I am new to weka.. My data contains a column of student name. I want to convert these names to numeric values, over the whole column.
Eg: Suppose there are 10 names abcd ,cdef,xyz ,etc. I want to pre process the data so that corresponding to each name there is distinct numeric value, like abcd changes to 1 ,cdef changes to 2 ,etc.
Also two or more rows can have same name. So in this case, same name should have same value.
Please help me...
Weka supports 4 non-relational attribute types: nominal, numeric, string and date. You can find out more about them in Weka Manual (it can be found in the same folder were you downloaded Weka), chapter "The ARFF Header Section".

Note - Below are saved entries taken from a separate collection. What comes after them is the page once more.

/-- Whether the application runs. -/
def State.appRuns (s : State) : Bool := s.val Obj.APP_STATE == 2 || s.val Obj.APP_STATE == 3

/-- The start of a slot begins. -/
def State.appBegin (s : State) (slot : Nat) : State :=
  ((s.setVal Obj.APP_STATE 1).setVal Obj.APP_SLOT_RUNNING 0xFF).setApp fun a => { a with starting := some slot }

/-- A slot has failed to start, or on trial (19 R460): logged, and the other slot is started, unless it has failed as well. A
fallback makes the other slot preferred and ends the trial. Assumption log 62, DEDUCED. -/
def State.appFailed (s : State) (slot : Nat) : State :=
  let other := 5 - slot
  let s := s.setApp fun a => { a with
    failed := if a.failed.contains slot then a.failed else a.failed ++ [slot], starting := none }
  if s.app.failed.contains other then (s.setVal Obj.APP_STATE 0).setVal Obj.APP_SLOT_RUNNING 0xFF
  else
    let s := (s.logFault 0x1F04 0 0 (leBytes 1 slot)).raise 0xF002 0 0 (leBytes 1 slot ++ leBytes 1 4)
    ({ s with boot := { s.boot with aPref := other, aTrial := false } } : State).appBegin other

/-- The application's body is copied and it starts, or its slot fails (19 R460). -/
def State.appStarted (s : State) : State :=
  match s.app.starting with
  | none => s
  | some slot =>
    if !s.slotPasses slot then (s.slotFails slot).appFailed slot
    else
      let s := s.copyMem (slotAddr slot 4096) appBase (s.imgText slot + s.imgData slot)
      let trial := s.boot.aTrial && s.boot.aPref == slot
      let s := ((s.setVal Obj.APP_STATE (if trial then 2 else 3)).setVal Obj.APP_SLOT_RUNNING slot).setVal Obj.APP_VERSION
        (s.imgField slot 8 4)
      s.setApp fun a => { a with starting := none, failed := [], startOrd := s.clk.ord, kickOrd := s.clk.ord }

/-- `APP_START_DONE` (19 R460). -/
def execAppStartDone (s : State) : Out := .next s.appStarted

/-! ### Engine commands and loads (08 R192, R193) -/

/-- The effect of an accepted `ENG_CMD` `LOAD` (08 R193): the image is verified before the engine is touched, and its copy is queued behind
those commanded before. -/
def State.writeEngLoad (s : State) (k : Nat) : State :=
  let p := s.nat Obj.ENG_PROGRAM k
  match s.imgVerify (4 + p) with
  | some f => s.raise 0x6003 6 k (leBytes 1 (if f.1 = 2 then St.LENGTH else St.TRUST))
  | none => { s.setEng k (fun x => { x with load := some p }) with engLoads := (s.engLoads.filter fun j => j != k) ++ [k] }

/-- The effect of an accepted `ENG_CMD` (08 R185, R192). -/
def State.writeEngCmd (s : State) (k : Nat) (v : Int) : State :=
  if v = 1 then s.writeEngLoad k
  else if v = 2 then s.engRestart k
  else if v = 3 then (if s.engState k = engRUNNING then s.engQuarantine k 0 else s)
  else s.engUnload k

/-- A load accepted leaves the engine `LOADING` from the next boundary (08 R192). -/
def State.engLoadBegin (s : State) (k : Nat) : State :=
  if (s.eng k).load.isNone || s.engState k == engLOADING then s
  else (s.setEngState k engLOADING).setEng k fun x => { x.clearStaged with active := false, yielded := false, waitTo := none, initNext := false }

/-- Whether the copy of an engine's image may complete: the engine is `LOADING`, and no load commanded before it waits (08 R192, R193). -/
def State.engCopying (s : State) (k : Nat) : Bool := s.engState k == engLOADING && s.engLoads.head? == some k

/-- A verified image is copied into the engine's memories, one engine at a time in order of command (08 R193). Assumption log 47, DEDUCED. -/
def State.engLoaded (s : State) (k : Nat) : State :=
  match (if s.engCopying k then (s.eng k).load else none) with
  | none => s
  | some p =>
    let s := { s with engLoads := s.engLoads.tail }
    let slot := 4 + p
    let t := s.imgText slot
    let d := s.imgData slot
    let s := (s.fillZero (imemAddr k 0) 0x10000).copyMem (slotAddr slot 4096) (imemAddr k 0) t
    let init := s.bytes (slotAddr slot (4096 + t)) d
    let s := (s.setEng k fun x => { x with
      load := none, initData := init, initAt := s.imgField slot 0x18 4, tickAt := s.imgField slot 0x1C 4 }).engSoftReset k
    let crc := crc32c (s.bytes (imemAddr k 0) t)
    let s := (s.setVal Obj.ENG_LOADED_CRC crc k).raise 0x6002 6 k (leBytes 4 crc)
    if Mode.engines s.mode then (s.setEngState k engRUNNING).setEng k fun x => { x with initNext := true }
    else s.setEngState k engREADY
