-- ==== Sys2Proof/Machine/Dispatch.lean ====
section
/-! DEFINITION. The commands to their meanings: one arm per row of the opcode table. -/

namespace Sys2Proof.Machine
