/-! ### Triplicated settings, self-test, the fault log and the field network (17, 20, 21) -/

/-- 21 R489, R493, R494, R498: an upset of one copy is voted away, of more changes the setting until the comparison repairs it from
its master copy; a span of repeats ends with its summary. -/
def Obligations.UpsetsRepairsAndSpans : Prop :=
  ∀ s : State,
    (∀ (kind num : Nat) (a : ObjAddr) (bit : Nat),
      let die := if kind = 4 ∧ num < 8 then num else 8
      exec (.singleEventUpset (.config kind num a 0 bit)) s = .next s ∧
      exec (.singleEventUpset (.config kind num a 1 bit)) s = .next (s.inc Obj.CFG_VOTE_FIX_COUNT die) ∧
      (∀ o e, a.index ≠ 0xFFFF → objAt a.index = some o → elemOf o.scope a.sub a.kind a.num = some e →
        o.ty ≠ .blob → o.ty ≠ .str → (o.access = .rw ∨ o.access = .rwm) → subOk o a.sub a.kind a.num = true →
        s.flt.master = [] → s.flt.repair = [] → goes (exec (.singleEventUpset (.config kind num a 3 bit)) s) fun t =>
          t.flt.master = [(die, key o e a.sub, a, s.val o e a.sub)] ∧
          toTwos o.ty.bits (t.val o e a.sub) = toTwos o.ty.bits (s.val o e a.sub) ^^^ 2 ^ (bit % o.ty.bits) ∧ keepsMem s t)) ∧
    (∀ c bit, exec (.singleEventUpset (.candidate c bit)) s = .next s) ∧
    (goes (exec (.singleEventUpset .lockstep) s) fun t => t.mode = 11) ∧
    (∀ dom g err, domGranules (domNum dom) ≤ g → exec (.singleEventUpset (.granule dom g err)) s = .next s) ∧
    (s.tick % 250 = 0 → goes (exec .cfgMasterCheck s) fun t =>
      t.flt.repair = s.flt.repair ++ s.flt.master ∧ t.flt.master = [] ∧ t = { s with flt := t.flt }) ∧
    (s.tick % 250 ≠ 0 → exec .cfgMasterCheck s = .next s) ∧
    (∀ (die : Nat) (a : ObjAddr) (o : ObjDef) (e : Nat) (v : Int), die < 9 → a.index ≠ 0xFFFF → objAt a.index = some o →
      o.idx < 0x9000 → e < 65536 → a.sub < 256 → o.idx ≠ 0x1087 → o.idx ≠ 0x1088 → s.flt.repair = [(die, key o e a.sub, a, v)] → s.flt.checkOrd < s.clk.ord →
      goes (exec .cfgMasterRepair s) fun t => t.flt.repair = [] ∧ t.val o e a.sub = v ∧
        t.val Obj.CFG_MASTER_FIX_COUNT die = (s.val Obj.CFG_MASTER_FIX_COUNT die + 1) % 2 ^ Obj.CFG_MASTER_FIX_COUNT.ty.bits) ∧
    (s.flt.repair = [] ∨ s.clk.ord ≤ s.flt.checkOrd → exec .cfgMasterRepair s = .next s) ∧
    (∀ (c : BitVec 16) (kind num : Nat) (x : Span), s.flt.spans = [x] → x.sameAs c.toNat kind num = true →
      x.start + 250000 ≤ s.clk.ord → s.flt.mramDead = false → goes (exec (.faultSpanEnd c kind num) s) fun t =>
        t.flt.spans = [] ∧ t.nat Obj.FAULT_SEQ = (if x.count = 0 then s.nat Obj.FAULT_SEQ else (s.nat Obj.FAULT_SEQ + 1) % 2 ^ 32) ∧
        t.mode = s.mode) ∧
    (∀ (c : BitVec 16) (kind num : Nat), (∀ x ∈ s.flt.spans, x.sameAs c.toNat kind num = true → s.clk.ord < x.start + 250000) →
      exec (.faultSpanEnd c kind num) s = .next s)

/-- 21 R500, R501, R503; 17 R422; 00 R9: a self-test takes its partitions in order and records each one's signature, time and status,
and ends its action; the network's link state; an ARP request for the module's address is answered with its MAC address. -/
def Obligations.SelfTestAndNetwork : Prop :=
  ∀ (s : State) (r : Role),
    (∀ (mask : BitVec 64) (p : Nat), accepts s r (objAddr 0xB060 0 0 0) (leBytes 8 mask.toNat) = true →
      nextPartition mask.toNat 0 = some p → goes (exec (.selftestStart r mask) s) fun t =>
        ∃ a, started t a ∧ t.val Obj.SELFTEST_RUNNING = p ∧ t.flt.testMask = mask.toNat ∧ t.flt.testAction = a ∧
          t.flt.testBad = false ∧ keepsMem s t) ∧
    (∀ mask : BitVec 64, accepts s r (objAddr 0xB060 0 0 0) (leBytes 8 mask.toNat) = true →
      nextPartition mask.toNat 0 = none → goes (exec (.selftestStart r mask) s) fun t =>
        ∃ a, started t a ∧ actionEnds t a St.OK ∧ t.vals = s.vals) ∧
    (∀ (sig : BitVec 64) (ticks p : Nat), p < 56 → s.val Obj.SELFTEST_RUNNING = p → goes (exec (.selftestPartitionDone sig ticks) s) fun t =>
      t.blob Obj.SELFTEST_RESULT 0 (p + 1) = leBytes 8 sig.toNat ++ leBytes 8 s.tick ++ leBytes 4 ticks ++
        leBytes 1 (if sig.toNat = s.goldenOf p then St.OK else St.CHECK) ++ leBytes 3 0 ∧
      (∀ q, nextPartition s.flt.testMask (p + 1) = some q → t.val Obj.SELFTEST_RUNNING = q ∧
        t.flt.testBad = (s.flt.testBad || decide (sig.toNat ≠ s.goldenOf p))) ∧
      (nextPartition s.flt.testMask (p + 1) = none → t.val Obj.SELFTEST_RUNNING = 0xFF ∧ t.flt.testMask = 0 ∧ t.flt.testAction = 0 ∧
        (s.flt.testAction ≠ 0 → actionEnds t s.flt.testAction
          (if s.flt.testBad || decide (sig.toNat ≠ s.goldenOf p) then St.CHECK else St.OK)))) ∧
    (∀ (sig : BitVec 64) (ticks : Nat), s.val Obj.SELFTEST_RUNNING = 0xFF → exec (.selftestPartitionDone sig ticks) s = .next s) ∧
    (∀ n : Fin 3, goes (exec (.netLinkStateChange n) s) fun t =>
      t.val Obj.NET_LINK_STATE = n.val ∧ keepsVals s t [Obj.NET_LINK_STATE] ∧ t = { s with vals := t.vals }) ∧
    (∀ (ip target : BitVec 32) (mac : BitVec 48),
      (s.serves = true → target.toNat = s.nat Obj.NET_IP_ADDR → exec (.arpRequest ip target mac) s =
        .next (s.answer { status := St.OK, data := s.netMac ++ (leBytes 4 target.toNat).reverse ++
          (leBytes 6 mac.toNat).reverse ++ (leBytes 4 ip.toNat).reverse })) ∧
      ((s.serves = false ∨ target.toNat ≠ s.nat Obj.NET_IP_ADDR) → exec (.arpRequest ip target mac) s = .next s))

/-! ### The whole machine -/

/-- A step with a command at the front of the queue carries out that command on the state whose queue is the rest. -/
def Obligations.StepRunsTheFrontCommand : Prop :=
  ∀ (c : Instr) (r : List Instr) (s : State), step { s with pending := c :: r } = exec c { s with pending := r }

/-- The model's choice (assumption log 4): a step on an empty queue changes nothing. A command leaves the rest of the queue as it is,
so a step takes exactly the front command from it. -/
def Obligations.StepTakesOneCommandOrIdles : Prop :=
  (∀ s : State, s.pending = [] → step s = .next s) ∧
  (∀ (c : Instr) (s t : State), exec c s = .next t → t.pending = s.pending) ∧
  (∀ (c : Instr) (r : List Instr) (s t : State), s.pending = c :: r → step s = .next t → t.pending = r)

/-- No command faults or is refused: whatever the state and the operands, every one answers a next state. -/
def Obligations.EveryCommandAnswersANextState : Prop :=
  ∀ (i : Instr) (s : State), ∃ t, exec i s = .next t

/-- 20 R468, R472; 17 R422; 03 R70; 08 R192; 15 R340; 02 R52: after reset the mode is BOOT, every object reads its default, memory
reads as zeros without marks, no session is open, no candidate is held, every lane is `OFF`, every engine `EMPTY`, time is `FREE`
and every input in range 3. The zeros of memory and the defaults the spec does not give are the model's choice (assumption log 3). -/
def Obligations.ResetState : Prop :=
  let s := State.reset
  s.pending = [] ∧ s.mode = 0 ∧ (∀ (o : ObjDef) (e sub : Nat), s.val o e sub = dfltVal o e sub ∧ s.blob o e sub = dfltBlob o) ∧
  (∀ a, s.byte a = 0 ∧ smGet false s.poison a = false) ∧ s.sdp.sessions = [] ∧ s.spec.cands = [] ∧ (∀ l, s.laneState l = 0) ∧
  (∀ k, s.val Obj.ENG_STATE k = 0) ∧ s.val Obj.TIME_STATE = 0 ∧ (∀ n, (s.inp n).range = 3 ∧ (s.inp n).relCount = 0) ∧
  s.clk.counting = false ∧ s.boot.step = 0

/-- Every step keeps the canonical form of memory and of its poison marks: addresses strictly rising, and nothing listed that an
unlisted address reads as. -/
def Obligations.StepsKeepMemoryCanonical : Prop :=
  ∀ s t : State, s.memoryOk = true → step s = .next t → t.memoryOk = true

/-- The state after reset has memory in canonical form. -/
def Obligations.ResetMemoryIsCanonical : Prop :=
  State.reset.memoryOk = true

You should find out what is the type of the "student's name" attribute (probably string, but could be nominal), and decide what should be the type of the attribute with converted values (numeric, nominal, or string).
There can be 2 scenarios:
(1) If types of the existing and desired attributes are the same (string-string or nominal-nominal, i.e. you only want to change values, not attribute type), you could do so
(a) manually - open the data file in Weka Explorer, and click Edit... button, or
(b) write a small program using Weka's Attribute class functions value and setValue.
(2) Types are different - Weka attribute types cannot be converted, so you will have to create and insert a new attribute with the converted values, and delete the old attribute. An example of how to create a new attribute can be found at
http://weka.wikispaces.com/Programmatic+Use#Step.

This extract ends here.